If Anthropic is "hiding a Mythos and not releasing it," then OpenAI's toothpaste-squeezing is more subtle—it leaves the power of capability release in the load curve of its own servers and a tiering mechanism called auto-router.

On April 23, the same day GPT-5.5 was released, Simon Willison (co-creator of the Django framework, well-known independent AI evaluator) wrote a cautious sentence in his blog: "It's not a dramatic departure from what we've had before."

He added a key piece of information: GPT-5.5 is the first completely retrained base model since GPT-4.5; that is, the past half-year's releases of 5.1, 5.2, 5.3, and 5.4 were all just incremental updates. In other words, OpenAI released the past four minor updates with restrained effort—because they didn’t know what competitors would release.

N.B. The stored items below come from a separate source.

/-! ### loadGi -/

@[simp] theorem State.loadGi_cfg (b : Vector Byte 6) : (s.loadGi b).cfg = s.cfg := rfl
@[simp] theorem State.loadGi_seq (b : Vector Byte 6) : (s.loadGi b).seq = s.seq := rfl
@[simp] theorem State.loadGi_recordDue (b : Vector Byte 6) : (s.loadGi b).recordDue = s.recordDue := rfl
@[simp] theorem State.loadGi_status (b : Vector Byte 6) : (s.loadGi b).status = s.status := rfl
@[simp] theorem State.loadGi_result (b : Vector Byte 6) : (s.loadGi b).result = s.result := rfl
@[simp] theorem State.loadGi_calState (b : Vector Byte 6) : (s.loadGi b).calState = s.calState := rfl
@[simp] theorem State.loadGi_calAttempt (b : Vector Byte 6) : (s.loadGi b).calAttempt = s.calAttempt := rfl
@[simp] theorem State.loadGi_giCache (b : Vector Byte 6) : (s.loadGi b).giCache = b := rfl
@[simp] theorem State.loadGi_giValid (b : Vector Byte 6) : (s.loadGi b).giValid = true := rfl
@[simp] theorem State.loadGi_smpX (b : Vector Byte 6) : (s.loadGi b).smpX = s.smpX := rfl
@[simp] theorem State.loadGi_smpY (b : Vector Byte 6) : (s.loadGi b).smpY = s.smpY := rfl
@[simp] theorem State.loadGi_smpOk (b : Vector Byte 6) : (s.loadGi b).smpOk = s.smpOk := rfl
@[simp] theorem State.loadGi_smpN (b : Vector Byte 6) : (s.loadGi b).smpN = s.smpN := rfl
@[simp] theorem State.loadGi_smpIter (b : Vector Byte 6) : (s.loadGi b).smpIter = s.smpIter := rfl
@[simp] theorem State.loadGi_coordPolls (b : Vector Byte 6) : (s.loadGi b).coordPolls = s.coordPolls := rfl
@[simp] theorem State.loadGi_cap (b : Vector Byte 6) : (s.loadGi b).cap = s.cap := rfl
@[simp] theorem State.loadGi_hist (b : Vector Byte 6) : (s.loadGi b).hist = s.hist := rfl
@[simp] theorem State.loadGi_env (b : Vector Byte 6) : (s.loadGi b).env = s.env := rfl
@[simp] theorem State.loadGi_nextBusAnswer (b : Vector Byte 6) : (s.loadGi b).nextBusAnswer = s.nextBusAnswer := rfl
@[simp] theorem State.loadGi_writeReply (b : Vector Byte 6) : (s.loadGi b).writeReply = s.writeReply := rfl
@[simp] theorem State.loadGi_pinReply (b : Vector Byte 6) : (s.loadGi b).pinReply = s.pinReply := rfl
@[simp] theorem State.loadGi_busReply (b : Vector Byte 6) (n : Nat) : (s.loadGi b).busReply n = s.busReply n := rfl

/-! ### busDone -/

@[simp] theorem State.busDone_cfg (e : Event) : (s.busDone e).cfg = s.cfg := rfl
@[simp] theorem State.busDone_seq (e : Event) : (s.busDone e).seq = s.seq := rfl
@[simp] theorem State.busDone_recordDue (e : Event) : (s.busDone e).recordDue = s.recordDue := rfl
@[simp] theorem State.busDone_status (e : Event) : (s.busDone e).status = s.status := rfl
@[simp] theorem State.busDone_result (e : Event) : (s.busDone e).result = s.result := rfl
@[simp] theorem State.busDone_calState (e : Event) : (s.busDone e).calState = s.calState := rfl
@[simp] theorem State.busDone_calAttempt (e : Event) : (s.busDone e).calAttempt = s.calAttempt := rfl
@[simp] theorem State.busDone_giCache (e : Event) : (s.busDone e).giCache = s.giCache := rfl
@[simp] theorem State.busDone_giValid (e : Event) : (s.busDone e).giValid = s.giValid := rfl
@[simp] theorem State.busDone_smpX (e : Event) : (s.busDone e).smpX = s.smpX := rfl
@[simp] theorem State.busDone_smpY (e : Event) : (s.busDone e).smpY = s.smpY := rfl
@[simp] theorem State.busDone_smpOk (e : Event) : (s.busDone e).smpOk = s.smpOk := rfl
@[simp] theorem State.busDone_smpN (e : Event) : (s.busDone e).smpN = s.smpN := rfl
@[simp] theorem State.busDone_smpIter (e : Event) : (s.busDone e).smpIter = s.smpIter := rfl
@[simp] theorem State.busDone_coordPolls (e : Event) : (s.busDone e).coordPolls = s.coordPolls := rfl
@[simp] theorem State.busDone_cap (e : Event) : (s.busDone e).cap = s.cap := rfl
@[simp] theorem State.busDone_hist (e : Event) : (s.busDone e).hist = s.hist ++ [e] := rfl
@[simp] theorem State.busDone_env (e : Event) : (s.busDone e).env = s.env.afterBus := rfl

/-! ### wordTaken -/

@[simp] theorem State.wordTaken_cfg : (s.wordTaken).cfg = s.cfg := rfl
@[simp] theorem State.wordTaken_seq : (s.wordTaken).seq = s.seq := rfl
@[simp] theorem State.wordTaken_recordDue : (s.wordTaken).recordDue = s.recordDue := rfl
@[simp] theorem State.wordTaken_status : (s.wordTaken).status = s.status := rfl
@[simp] theorem State.wordTaken_result : (s.wordTaken).result = s.result := rfl
@[simp] theorem State.wordTaken_calState : (s.wordTaken).calState = s.calState := rfl
@[simp] theorem State.wordTaken_calAttempt : (s.wordTaken).calAttempt = s.calAttempt := rfl
@[simp] theorem State.wordTaken_giCache : (s.wordTaken).giCache = s.giCache := rfl
@[simp] theorem State.wordTaken_giValid : (s.wordTaken).giValid = s.giValid := rfl
@[simp] theorem State.wordTaken_smpX : (s.wordTaken).smpX = s.smpX := rfl
@[simp] theorem State.wordTaken_smpY : (s.wordTaken).smpY = s.smpY := rfl
@[simp] theorem State.wordTaken_smpOk : (s.wordTaken).smpOk = s.smpOk := rfl
@[simp] theorem State.wordTaken_smpN : (s.wordTaken).smpN = s.smpN := rfl
@[simp] theorem State.wordTaken_smpIter : (s.wordTaken).smpIter = s.smpIter := rfl
@[simp] theorem State.wordTaken_coordPolls : (s.wordTaken).coordPolls = s.coordPolls := rfl
@[simp] theorem State.wordTaken_cap : (s.wordTaken).cap = s.cap := rfl
@[simp] theorem State.wordTaken_hist : (s.wordTaken).hist = s.hist := rfl
@[simp] theorem State.wordTaken_env : (s.wordTaken).env = { s.env with words := s.env.words.tail } := rfl

/-! ### withHist -/

@[simp] theorem State.withHist_cfg (h : List Event) : (s.withHist h).cfg = s.cfg := rfl
@[simp] theorem State.withHist_seq (h : List Event) : (s.withHist h).seq = s.seq := rfl
@[simp] theorem State.withHist_recordDue (h : List Event) : (s.withHist h).recordDue = s.recordDue := rfl
@[simp] theorem State.withHist_status (h : List Event) : (s.withHist h).status = s.status := rfl
@[simp] theorem State.withHist_result (h : List Event) : (s.withHist h).result = s.result := rfl
@[simp] theorem State.withHist_calState (h : List Event) : (s.withHist h).calState = s.calState := rfl
@[simp] theorem State.withHist_calAttempt (h : List Event) : (s.withHist h).calAttempt = s.calAttempt := rfl
@[simp] theorem State.withHist_giCache (h : List Event) : (s.withHist h).giCache = s.giCache := rfl
@[simp] theorem State.withHist_giValid (h : List Event) : (s.withHist h).giValid = s.giValid := rfl
@[simp] theorem State.withHist_smpX (h : List Event) : (s.withHist h).smpX = s.smpX := rfl
@[simp] theorem State.withHist_smpY (h : List Event) : (s.withHist h).smpY = s.smpY := rfl
@[simp] theorem State.withHist_smpOk (h : List Event) : (s.withHist h).smpOk = s.smpOk := rfl
@[simp] theorem State.withHist_smpN (h : List Event) : (s.withHist h).smpN = s.smpN := rfl
@[simp] theorem State.withHist_smpIter (h : List Event) : (s.withHist h).smpIter = s.smpIter := rfl
@[simp] theorem State.withHist_coordPolls (h : List Event) : (s.withHist h).coordPolls = s.coordPolls := rfl
@[simp] theorem State.withHist_cap (h : List Event) : (s.withHist h).cap = s.cap := rfl
@[simp] theorem State.withHist_hist (h : List Event) : (s.withHist h).hist = h := rfl
@[simp] theorem State.withHist_env (h : List Event) : (s.withHist h).env = s.env := rfl
@[simp] theorem State.withHist_nextBusAnswer (h : List Event) : (s.withHist h).nextBusAnswer = s.nextBusAnswer := rfl
@[simp] theorem State.withHist_writeReply (h : List Event) : (s.withHist h).writeReply = s.writeReply := rfl
@[simp] theorem State.withHist_pinReply (h : List Event) : (s.withHist h).pinReply = s.pinReply := rfl
@[simp] theorem State.withHist_busReply (h : List Event) (n : Nat) : (s.withHist h).busReply n = s.busReply n := rfl

/-! ### endedWith -/

@[simp] theorem State.endedWith_cfg (evs : List Event) (st : Byte) (p : Payload) :
    (s.endedWith evs st p).cfg = s.cfg := rfl
@[simp] theorem State.endedWith_seq (evs : List Event) (st : Byte) (p : Payload) :
    (s.endedWith evs st p).seq = .idle := rfl
@[simp] theorem State.endedWith_recordDue (evs : List Event) (st : Byte) (p : Payload) :
    (s.endedWith evs st p).recordDue = s.recordDue := rfl
@[simp] theorem State.endedWith_status (evs : List Event) (st : Byte) (p : Payload) :
    (s.endedWith evs st p).status = st := rfl
@[simp] theorem State.endedWith_result (evs : List Event) (st : Byte) (p : Payload) :
    (s.endedWith evs st p).result = p := rfl
@[simp] theorem State.endedWith_calState (evs : List Event) (st : Byte) (p : Payload) :
    (s.endedWith evs st p).calState = s.calState := rfl
@[simp] theorem State.endedWith_calAttempt (evs : List Event) (st : Byte) (p : Payload) :
    (s.endedWith evs st p).calAttempt = s.calAttempt := rfl
@[simp] theorem State.endedWith_giCache (evs : List Event) (st : Byte) (p : Payload) :
    (s.endedWith evs st p).giCache = s.giCache := rfl
@[simp] theorem State.endedWith_giValid (evs : List Event) (st : Byte) (p : Payload) :
    (s.endedWith evs st p).giValid = s.giValid := rfl
@[simp] theorem State.endedWith_smpX (evs : List Event) (st : Byte) (p : Payload) :
    (s.endedWith evs st p).smpX = s.smpX := rfl
@[simp] theorem State.endedWith_smpY (evs : List Event) (st : Byte) (p : Payload) :
    (s.endedWith evs st p).smpY = s.smpY := rfl
@[simp] theorem State.endedWith_smpOk (evs : List Event) (st : Byte) (p : Payload) :
    (s.endedWith evs st p).smpOk = s.smpOk := rfl
@[simp] theorem State.endedWith_smpN (evs : List Event) (st : Byte) (p : Payload) :
    (s.endedWith evs st p).smpN = s.smpN := rfl
@[simp] theorem State.endedWith_smpIter (evs : List Event) (st : Byte) (p : Payload) :
    (s.endedWith evs st p).smpIter = s.smpIter := rfl
@[simp] theorem State.endedWith_coordPolls (evs : List Event) (st : Byte) (p : Payload) :
    (s.endedWith evs st p).coordPolls = s.coordPolls := rfl
@[simp] theorem State.endedWith_cap (evs : List Event) (st : Byte) (p : Payload) :
    (s.endedWith evs st p).cap = s.cap := rfl
@[simp] theorem State.endedWith_hist (evs : List Event) (st : Byte) (p : Payload) :
    (s.endedWith evs st p).hist = s.hist ++ evs ++ [.commandEnd st] := rfl
@[simp] theorem State.endedWith_env (evs : List Event) (st : Byte) (p : Payload) :
    (s.endedWith evs st p).env = s.env := rfl
@[simp] theorem State.endedWith_nextBusAnswer (evs : List Event) (st : Byte) (p : Payload) :
    (s.endedWith evs st p).nextBusAnswer = s.nextBusAnswer := rfl
@[simp] theorem State.endedWith_writeReply (evs : List Event) (st : Byte) (p : Payload) :
    (s.endedWith evs st p).writeReply = s.writeReply := rfl
@[simp] theorem State.endedWith_pinReply (evs : List Event) (st : Byte) (p : Payload) :
    (s.endedWith evs st p).pinReply = s.pinReply := rfl
@[simp] theorem State.endedWith_busReply (evs : List Event) (st : Byte) (p : Payload) (n : Nat) :
    (s.endedWith evs st p).busReply n = s.busReply n := rfl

"Releasing with restrained effort" has a more understandable name: squeezing toothpaste.

But a more memorable scene occurred hours after GPT-5.5 went live. Codex users filed Issue #19241 on GitHub, complaining that Fast mode was initially very fast but became visibly slower as more users were let in, while billing was still at the Fast tier. The wording was familiar: "Please investigate whether GPT-5.5 Fast mode is downgraded under high load."

This was almost an exact replay of the scene on August 7, 2025, the day GPT-5 was first released—back then, Reddit r/ChatGPT pushed "GPT-5 is horrible" to 4600+ upvotes, and Sam Altman personally admitted in an AMA the next day that "the autoswitcher broke... GPT-5 seemed way dumber"—admitting that the router had downgraded users behind the scenes.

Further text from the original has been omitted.